**WORK TO BE COMPLETED:** As the answer, set down the lines below from the one containing "attNext : Nat := 0" through the one containing "and has so far, where", exactly and inclusively, and no others.

(Stored data)

-- ==== Sys2Proof/Tests/Slice0.lean ====
section
/-! SUPPORT. The model's own tests: expected values are those of spec/95_test_vectors.md and the rules' worked examples, or worked by
hand from the rules; and for every statement with hypotheses, states and operands that meet them. -/

open Sys2Proof Sys2Proof.Machine

namespace Sys2Proof.Tests

/-- A session after `init 0x08, 0x04, 0x00` has run, with a mask and words on the port. -/
def session (m : Mask) (words : List Request) : State where
  constructed := true
  mask := m
  fs := 0x08#8
  dc := 0x04#8
  em := 0x00#8
  rstate := .ready
  pending := []
  bus := 0x02#8
  trace := [.commit 0x02#8]
  elapsed := 0
  requests := words
  transportAcks := true
  waitAcks := true

/-- A block before INIT, with words on the port. -/
def fresh (words : List Request) : State where
  constructed := false
  mask := 0b110#3
  fs := 0xAA#8
  dc := 0xBB#8
  em := 0xCC#8
  rstate := .unknown
  pending := []
  bus := 0xFF#8
  trace := []
  elapsed := 0
  requests := words
  transportAcks := true
  waitAcks := true

/-- A session with events still to perform. -/
def busyWith (evs : List Event) (words : List Request) : State := { session 0b001#3 words with pending := evs }

/-- Whether an outcome is a next state with a property. -/
def nextIs (o : Host.Outcome State Fault Refusal) (p : State → Bool) : Bool :=
  match o with
  | .next t => p t
  | .fault _ => false
  | .refused _ => false

/-- Whether an outcome is the refusal given. -/
def refusedIs (o : Host.Outcome State Fault Refusal) (r : Refusal) : Bool :=
  match o with
  | .next _ => false
  | .fault _ => false
  | .refused q => decide (q = r)

/-- A trace in the notation of 95_test_vectors.md: a byte for a commit, `none` for `W`. -/
def shown (es : List Event) : List (Option Byte) :=
  es.map (fun e => match e with | .commit b => some b | .waitExt => none)

/-! ### Well-formedness: an ill-formed line for each check of R74 and R75 -/

theorem test_select_8_refused : (Line.select 8).wellFormed = false ∧ (Line.select 7).wellFormed = true := by decide
theorem test_write_256_refused : (Line.write 256).wellFormed = false ∧ (Line.write 255).wellFormed = true := by decide
theorem test_command_op_refused : (Line.command 256 0).wellFormed = false := by decide
theorem test_command_param_refused : (Line.command 0 256).wellFormed = false := by decide
theorem test_init_fs_refused : (Line.init 256 0 0).wellFormed = false := by decide
theorem test_init_dc_refused : (Line.init 0 256 0).wellFormed = false := by decide
theorem test_init_em_refused : (Line.init 0 0 256).wellFormed = false := by decide
theorem test_text_refused : (Line.writeText [0x48, 256]).wellFormed = false := by decide
theorem test_entryMode_refused : (Line.entryMode 256).wellFormed = false := by decide
theorem test_displayControl_refused : (Line.displayControl 256).wellFormed = false := by decide
theorem test_shift_refused : (Line.shift 256).wellFormed = false := by decide
theorem test_functionSet_refused : (Line.functionSet 256).wellFormed = false := by decide
theorem test_setCgram_64_refused : (Line.setCgram 64).wellFormed = false ∧ (Line.setCgram 63).wellFormed = true := by
  decide
theorem test_setDdram_128_refused : (Line.setDdram 128).wellFormed = false ∧ (Line.setDdram 127).wellFormed = true := by
  decide
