-- ==== Sys2Proof/Machine/StateNet.lean ====
section
/-! DEFINITION. State of the fabric side: lanes and ports (spec/03), links (spec/04), stored
packets, rings, pools and egress queues (spec/05), routing tables (spec/06), schedulers and
tenants (spec/07).  Egress and ingress codes are those of `Holder.eg`. -/

namespace Sys2Proof.Machine

/-! ### Lanes and ports (spec/03) -/

/-- What a lane of an optical engine holds beside its OE registers: when its bring-up step began, when
bring-up starts again (R75), the failed attempts in a row and the failed qualifications (R75), the
failed retrainings (R79), the times of recent uncorrectable codewords and the bad frames in a row
(R81), bad markers in a row (R63), blocks still to be passed on poisoned (R61), the run of codewords
beyond the gain range and the range decided (R78), the corrected symbols of the running window and the
windows above the threshold (R79), the announced and received power-state changes (R85, R86), what the
peer's last valid marker word said (R62), whether the transmitter is on, and the requests ignored under R512. -/
structure Lane where
  stepAt : Nat := 0
  retryAt : Option Nat := none
  tries : Nat := 0
  qualTries : Nat := 0
  retrainFails : Nat := 0
  wantRetrain : Bool := false
  uncTimes : List Nat := []
  badFrames : Nat := 0
  badMarkers : Nat := 0
  poison : Nat := 0
  gainRun : Nat := 0
  gainNext : Option Nat := none
  csym : Nat := 0
  overs : Nat := 0
  stbyNext : Bool := false
  darkNext : Bool := false
  peerStbyNext : Bool := false
  peerDarkNext : Bool := false
  wakeAt : Option Nat := none
  txOn : Bool := false
  failed : Bool := false
  mState : Nat := 15
  mWidth : Nat := 0
  mPos : Nat := 0
  mLane : Nat := 0
  mOe : Nat := 0
  mDev : Nat := 0
  mNow : Nat := 0
  mReq : Nat := 0
  sfCount : Nat := 0
  lctlIgnored : Nat := 0
  deriving DecidableEq, Repr

/-- What a port holds above its lanes: whether the PHY has passed it up, the lane masks in force
(bit i: the lane at position i), the mask announced for the next superframe (R82), when its first
lane became READY (R74), the state PORT_STATE commands with its journal entry (R84), whether
PORT_WIDTH has been raised (R73), and the peer (R190). -/
structure Port where
  up : Bool := false
  txMask : Nat := 0
  rxMask : Nat := 0
  nextMask : Nat := 0
  readyAt : Option Nat := none
  cmdState : Nat := 0
  job : Option Nat := none
  sfCount : Nat := 0
  widthEvent : Bool := false
  peerDev : Nat := 0
  deriving DecidableEq, Repr

/-- A laser input (R58): when its power fell low and when it came back, and whether the loss has
been acted on. -/
structure Laser where
  lowSince : Option Nat := none
  acted : Bool := false
  deriving DecidableEq, Repr

/-! ### Links (spec/04) -/

/-- A DATA flit kept until it is acknowledged (R105): the packet it belongs to, for the records
of R133, and when it was last sent (R109). -/
structure TxFlit where
  seq : Nat
  vc : Nat
  sop : Bool
  eop : Bool
  stomp : Bool := false
  pkt : Packet
  ing : Nat := 0
  sentAt : Nat
  deriving DecidableEq, Repr

/-- A packet open at the receiver (R102): the stored packet it fills once it has arrived, its
header, the flits accepted and the flits it must have. -/
structure OpenPkt where
  pkt : Packet
  seq : Nat := 0
  got : Nat
  total : Nat
  pid : Option Nat := none
  discard : Bool := false
  deriving DecidableEq, Repr

/-- A packet whose first flit has passed its check and that waits for PACKET_ARRIVAL (R596). -/
structure Arrival where
  port : Nat
  vc : Nat
  pkt : Packet
  seq : Nat
  stamp : Nat
  got : Nat := 1
  deriving DecidableEq, Repr

/-- The streamer open on an egress (R116): the stored packet, its VC, the flits it has and has
sent, and the allowance A. -/
structure TxOpen where
  pid : Nat
  vc : Nat
  pkt : Packet
  ing : Nat := 0
  total : Nat
  sent : Nat
  allow : Nat
  sinceGrow : Nat
  hold : Holder
  stomp : Bool := false
  deriving DecidableEq, Repr

/-- A pennant that the scheduler has started and the transmitter has not yet sent. -/
structure TxPen where
  pid : Nat
  vc : Nat
  pkt : Packet
  ing : Nat := 0
  hold : Holder
  deriving DecidableEq, Repr

/-- A halyard word to be sent: the copies left and the slot it must be sent by (R120). -/
structure HalyOut where
  word : Haly
  left : Nat
  deriving DecidableEq, Repr

/-- A link's transmitter, receiver and negotiation (R104 to R134), its fabric-time servo inputs
(R127, R447) and its authentication (R548 to R554). -/
structure Link where
  -- transmitter
  txSeq : Nat := 0
  lastAck : Nat := 0xFFFF
  replay : List TxFlit := []
  replayFrom : Option Nat := none
  timeouts : Nat := 0
  txOpen : Option TxOpen := none
  txReady : List TxPen := []
  crAvail : List Nat := [0, 0, 0, 0, 0, 0, 0, 0]
  crTaken : List Nat := [0, 0, 0, 0, 0, 0, 0, 0]
  halyOut : List HalyOut := []
  halySeq : Tab Nat Nat := []
  lcfDue : Bool := false
  lcfNak : Option Nat := none
  lastLcf : Nat := 0
  budget : List Bool := []
  -- receiver
  eseq : Nat := 0
  nakPending : Bool := false
  nakAt : Nat := 0
  ackDue : Option Nat := none
  granted : List Nat := [0, 0, 0, 0, 0, 0, 0, 0]
  accepted : List Nat := [0, 0, 0, 0, 0, 0, 0, 0]
  returned : List Nat := [0, 0, 0, 0, 0, 0, 0, 0]
  reported : List Nat := [0, 0, 0, 0, 0, 0, 0, 0]
  unrepAt : List (Option Nat) := [none, none, none, none, none, none, none, none]
  opens : Tab Nat OpenPkt := []
  openStreamer : Option Nat := none
  ilvSeen : Nat := 0
  halyLast : Tab Nat Nat := []
  -- pauses of the peer (R123): none, until a time, or indefinite
  pauseUntil : List (Option Nat) := [none, none, none, none, none, none, none, none]
  -- negotiation
  negSeq : Nat := 0
  negNext : Nat := 0
  negPeerSeq : Option Nat := none
  negPeerAt : Nat := 0
  negSent : List (Nat × Nat) := []
  negRtt : Option Nat := none
  initCr : List Nat := [0, 0, 0, 0, 0, 0, 0, 0]
  firstConfirm : Nat := 0
  enteredAt : Nat := 0
  repoch : Nat := 0
  lateRepoch : Option Nat := none
  noverSeen : Bool := false
  peerInitCr : List Nat := []
  peerCaps : Nat := 0
  peerDev : Nat := 0
  -- time words (R127)
  timeNext : Nat := 0
  timeSent : List (Nat × Nat) := []
  timePeer : Option (Nat × Nat) := none
  -- admission, attestation and the per-link key (R548 to R554)
  attState : Nat := 0
  attCause : Nat := 0
  attAt : Nat := 0
  attNext : Nat := 0
  key : Bool := false
  nonceLast : Nat := 0
  enc : Bool := false
  txb : Nat := 0
  txBatch : Nat := 0
  rxBatch : Nat := 0
  rxHeld : List DataFlit := []
  rxBad : Bool := false
  authFails : Nat := 0
  peerReq : Bool := false
  digest : List Nat := []
  meas : List Nat := []
  badBatches : Nat := 0
  deriving DecidableEq, Repr

/-! ### Stored packets and queues (spec/05) -/

/-- The trace record that a tagged packet gathers (R523). -/
structure Trace where
  t0 : Nat
  routed : Option Nat := none
  stored : Option Nat := none
  chosen : Option Nat := none
  sent : Option Nat := none
  depth : Nat := 0
  first : Nat := 0x1FF
  nHold : Nat := 0
  deriving DecidableEq, Repr

/-- A stored packet (R139 to R155): its ingress code and VC, its home quadrant, the flits it has
and has so far, where it lies, its reference count and the holders that have not released it. -/
structure Stored where
  pkt : Packet
  ing : Nat
  vc : Nat
  home : Nat
  flits : Nat
  have_ : Nat
  store : Storage
  count : Nat
  holders : List Holder := []
  begun : List Holder := []
  done : List Holder := []
  stomped : Bool := false
  eccAt : Option Nat := none
  tag : Option Trace := none
  -- the context that made a result (R255), and what a holder sends in place of the packet (R291, R530)
  ctx : Option Nat := none
  patch : List (Holder × Packet) := []
  deriving DecidableEq, Repr

/-- A descriptor in an egress queue: the packet, its holder, when it was entered and the mark of
a flush with its reason (R163, R164). -/
structure Desc where
  pid : Nat
  hold : Holder
  at_ : Nat
  flits : Nat
  mark : Option Nat := none
  deriving DecidableEq, Repr

/-- An egress queue (R140, R163, R195, R209): its descriptors in order, the ageing count in
100 µs steps, the tags of its head, the flits of the head prefetched into the landing store
(R142), the sample since the last period, and the shaper's tokens in eightieths of a byte (R199). -/
structure Queue where
  descs : List Desc := []
  age : Nat := 0
  tickAt : Option Nat := none
  stag : Nat := 0
  ftag : Nat := 0
  landed : Nat := 0
  maxDepth : Nat := 0
  maxDelay : Nat := 0
  tokens : Int := 0
  tokAt : Nat := 0
  deriving DecidableEq, Repr

/-- A slot range of a ring, from head to tail (R151, R152).  `cred` is the credits it returns when
fewer flits than slots were accepted (R103). -/
structure RingEnt where
  pid : Nat
  slots : Nat
  freed : Bool := false
  cred : Option Nat := none
  deriving DecidableEq, Repr

/-- A pool cell in use: the source that holds it and the burgee of its packet (R149, R203). -/
structure CellUse where
  cell : Nat
  src : Nat
  burgee : Nat
  deriving DecidableEq, Repr

/-- What a failure record names (R476): the item's routing fields, what it was, and where it
goes; `pid` is the stored packet, where it was one.  `toBlock` is the internal target whose item it was, when the source is an internal block
(R165, R478); `hist` false marks a record of a mirror copy that goes nowhere else (R531). -/
structure FailRec where
  reason : Nat
  item : Nat := 0
  burgee : Nat := 0
  dst : Nat := 0
  entropy : Nat := 0
  tag : Nat := 0
  vc : Nat := 0
  cls : Nat := 0
  typ : Nat := 0
  itemDst : Nat := 0
  name : Nat := 0
  status : Nat := 0
  blk : Nat := 0
  inst : Nat := 0
  at_ : Nat := 0
  offset : Nat := 0
  toBlock : Option Nat := none
  histOnly : Bool := false
  via : Option Nat := none
  pid : Option Nat := none
  deriving DecidableEq, Repr

/-! ### Routing (spec/06) -/

/-- An FEID window (R168). -/
structure Window where
  v : Bool := false
  base : Nat := 0
  limit : Nat := 0
  shift : Nat := 0
  tbase : Nat := 0
  deriving DecidableEq, Repr

/-- A route entry (R169).  KIND 0 INVALID, 1 SPRAY, 2 LOCAL, 3 MCAST. -/
structure RouteEnt where
  kind : Nat := 0
  psetV : Bool := false
  set : Nat := 0
  pset : Nat := 0
  rgrp : Nat := 0
  alt : Nat := 0
  altV : Bool := false
  deriving DecidableEq, Repr

/-- A spray set: base slot and slot count (R170). -/
structure SpraySet where
  base : Nat := 0
  n : Nat := 1
  deriving DecidableEq, Repr

/-- A slot of a spray set (R170). -/
structure Slot where
  tgt : Nat := 0
  int : Bool := false
  deriving DecidableEq, Repr

/-- A port attribute (R177). -/
structure PortAttr where
  edge : Bool := false
  dline : Bool := false
  axis : Nat := 0
  nrelay : Bool := false
  noticeV : Bool := false
  noticeId : Nat := 0
  expDev : Nat := 0
  deriving DecidableEq, Repr

/-- A notice table entry (R178). -/
structure NoticeEnt where
  v : Bool := false
  rgrp : Nat := 0
  relayId : Nat := 0
  relayV : Bool := false
  deriving DecidableEq, Repr

/-- One bank of a quadrant's routing tables (R167).  `nSets`, `nSlots` are the counts the image
loaded; entries beyond a count read as 0. -/
structure Bank where
  valid : Bool := false
  epoch : Nat := 0
  digest : Nat := 0
  windows : List Window := []
  routes : Tab Nat RouteEnt := []
  sets : Tab Nat SpraySet := []
  slots : Tab Nat Slot := []
  attrs : Tab Nat PortAttr := []
  notices : Tab Nat NoticeEnt := []
  nSets : Nat := 0
  nSlots : Nat := 0
  deriving DecidableEq, Repr

/-- A route notice held for a newer epoch (R181). -/
structure HeldNotice where
  port : Nat
  restore : Bool
  origin : Nat
  nseq : Nat
  epoch : Nat
  ids : List Nat
  until_ : Nat
  deriving DecidableEq, Repr

/-- What the device keeps of a port for R180 and R190: whether it is excluded locally, when its
notice is repeated, when it was restored and the repeats left. -/
structure PortRoute where
  excl : Bool := true
  noticeAt : Option Nat := none
  goodSince : Option Nat := none
  restoreAt : Option Nat := none
  restoresLeft : Nat := 0
  mismatch : Bool := false
  srcDev : Nat := 0
  deriving DecidableEq, Repr

/-- The armed bank switch (R186, R188): its mode, T, whether the drain has begun, joined its
hoist, the journal entry of the commit that armed it. -/
structure Armed where
  mode : Nat
  t : Nat
  draining : Bool := false
  joined : Bool := false
  hoist : Nat := 0
  aseq : Nat := 0
  dets : Nat := 0
  deriving DecidableEq, Repr

/-! ### Scheduling and tenants (spec/07) -/

/-- A burgee table entry with its policer, whose tokens are eighths of a byte (R201, R204). -/
structure BurgeeEnt where
  pmode : Nat := 0
  pmask : Nat := 0
  prate : Nat := 0
  quota : Nat := 0
  pburst : Nat := 0
  tokens : Int := 0
  tokAt : Nat := 0
  deriving DecidableEq, Repr

/-- A quench applied at a local attach point (R207). -/
structure Quench where
  eg : Nat
  src : Nat
  burgee : Nat
  dst : Nat
  mask : Nat
  until_ : Nat
  deriving DecidableEq, Repr

/-- The fabric side of the device. -/
structure Net where
  lanes : Tab Nat Lane := []
  ports : Tab Nat Port := []
  lasers : Tab Nat Laser := []
  links : Tab Nat Link := []
  arrivals : List Arrival := []
  nextPid : Nat := 0
  pkts : Tab Nat Stored := []
  queues : Tab (Nat × Nat) Queue := []
  crossing : List (Nat × Holder) := []
  attachIn : Tab Nat (List (Nat × Holder)) := []
  rings : Tab (Nat × Nat) (List RingEnt) := []
  pools : Tab (Nat × Nat) (List CellUse) := []
  quarantined : Tab (Nat × Nat) (List Nat) := []
  retiredCells : Tab (Nat × Nat) (List Nat) := []
  retiredSlots : Tab Nat Nat := []
  badSlots : Tab Nat Nat := []
  recq : Tab Nat (List FailRec) := []
  held : List Nat := []
  banks : Tab Nat (Bank × Bank) := []
  masks : Tab (Nat × Nat) (List Nat) := []
  portRoute : Tab Nat PortRoute := []
  noticeSeq : Nat := 0
  relayed : List (Nat × Nat) := []
  heldNotices : List HeldNotice := []
  armed : Option Armed := none
  drainUnpause : Option Nat := none
  vtime : Tab Nat Nat := []
  burgees : Tab (Nat × Nat) BurgeeEnt := []
  allow : Tab Nat (List Nat) := []
  quenchFilter : Tab (Nat × Nat) ((Nat × Nat × Nat) × Nat) := []
  quenches : List Quench := []
  dedupe : List (Nat × Nat × Nat × List Nat) := []
  deriving DecidableEq, Repr

end Sys2Proof.Machine
end

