-- ==== Sys2Proof/Machine/StateOut.lean ====
section
/-! DEFINITION. What leaves the device.  The record of these is the model's own field: it lets a
statement say what was sent, and nothing in the device reads it (assumption log, row 5). -/

namespace Sys2Proof.Machine

/-- One thing that leaves the device, in the order it leaves. -/
inductive Out
  /-- An MSI-X message of a function on a vector (R428, R592). -/
  | msix (fn vec : Nat)
  /-- The completion of a DMWr (R424): 0 Successful, 1 Memory Request Retry Status, 2 Unsupported
  Request. -/
  | dmwr (chan status : Nat)
  /-- An AER Unsupported Request logged for a posted request of a function (R426). -/
  | aer (fn : Nat)
  /-- An MCTP message: interface, EID, message tag, kind and words: 0 control, 1 PLDM, 2 a completion (R430),
  5 SPDM (R547, R556). -/
  | mctp (intf eid mtag kind : Nat) (words : List Nat)
  /-- A write to host memory: bus address and bytes (R417). -/
  | host (addr : Nat) (bytes : List Nat)
  /-- A data word returned to the reader of a register (R584). -/
  | regRead (offset value : Nat)
  /-- A DATA flit, an LCF, a NEG flit, a halyard word, a LINK_AUTH flit or a filler in a block slot
  of a port (R65, R88). -/
  | flit (port : Nat) (f : DataFlit)
  | lcf (port : Nat) (f : Lcf)
  | neg (port : Nat) (f : NegFlit)
  | haly (port : Nat) (w : Haly)
  | auth (port batch : Nat)
  | filler (port : Nat)
  /-- A marker word's STATE and mask fields on a lane (R62), and a change of what the lane's
  transmitter sends: 0 dark, 1 PRBS13, 2 framed training, 3 traffic, 4 FAULT_IDLE. -/
  | marker (lane state mask : Nat)
  | laneTx (lane what : Nat)
  /-- A level driven on an output pin: 0 FAULT_N, 1 THERMTRIP_N, 2 SMB_ALERT_N, 16 + m LMOD_EN[m]. -/
  | pin (which level : Nat)
  /-- A failure record handed to the internal block whose item it names (R165, R478). -/
  | toBlock (tgt reason tag : Nat)
  /-- What the test access port shifts out (R557). -/
  | jtag (words : List Nat)
  deriving DecidableEq, Repr

end Sys2Proof.Machine
end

**PROBLEM SOLUTION:**
  attNext : Nat := 0
  key : Bool := false
  nonceLast : Nat := 0
  enc : Bool := false
  txb : Nat := 0
  txBatch : Nat := 0
  rxBatch : Nat := 0
  rxHeld : List DataFlit := []
  rxBad : Bool := false
  authFails : Nat := 0
  peerReq : Bool := false
  digest : List Nat := []
  meas : List Nat := []
  badBatches : Nat := 0
  deriving DecidableEq, Repr

/-! ### Stored packets and queues (spec/05) -/

/-- The trace record that a tagged packet gathers (R523). -/
structure Trace where
  t0 : Nat
  routed : Option Nat := none
  stored : Option Nat := none
  chosen : Option Nat := none
  sent : Option Nat := none
  depth : Nat := 0
  first : Nat := 0x1FF
  nHold : Nat := 0
  deriving DecidableEq, Repr

/-- A stored packet (R139 to R155): its ingress code and VC, its home quadrant, the flits it has
and has so far, where it lies, its reference count and the holders that have not released it. -/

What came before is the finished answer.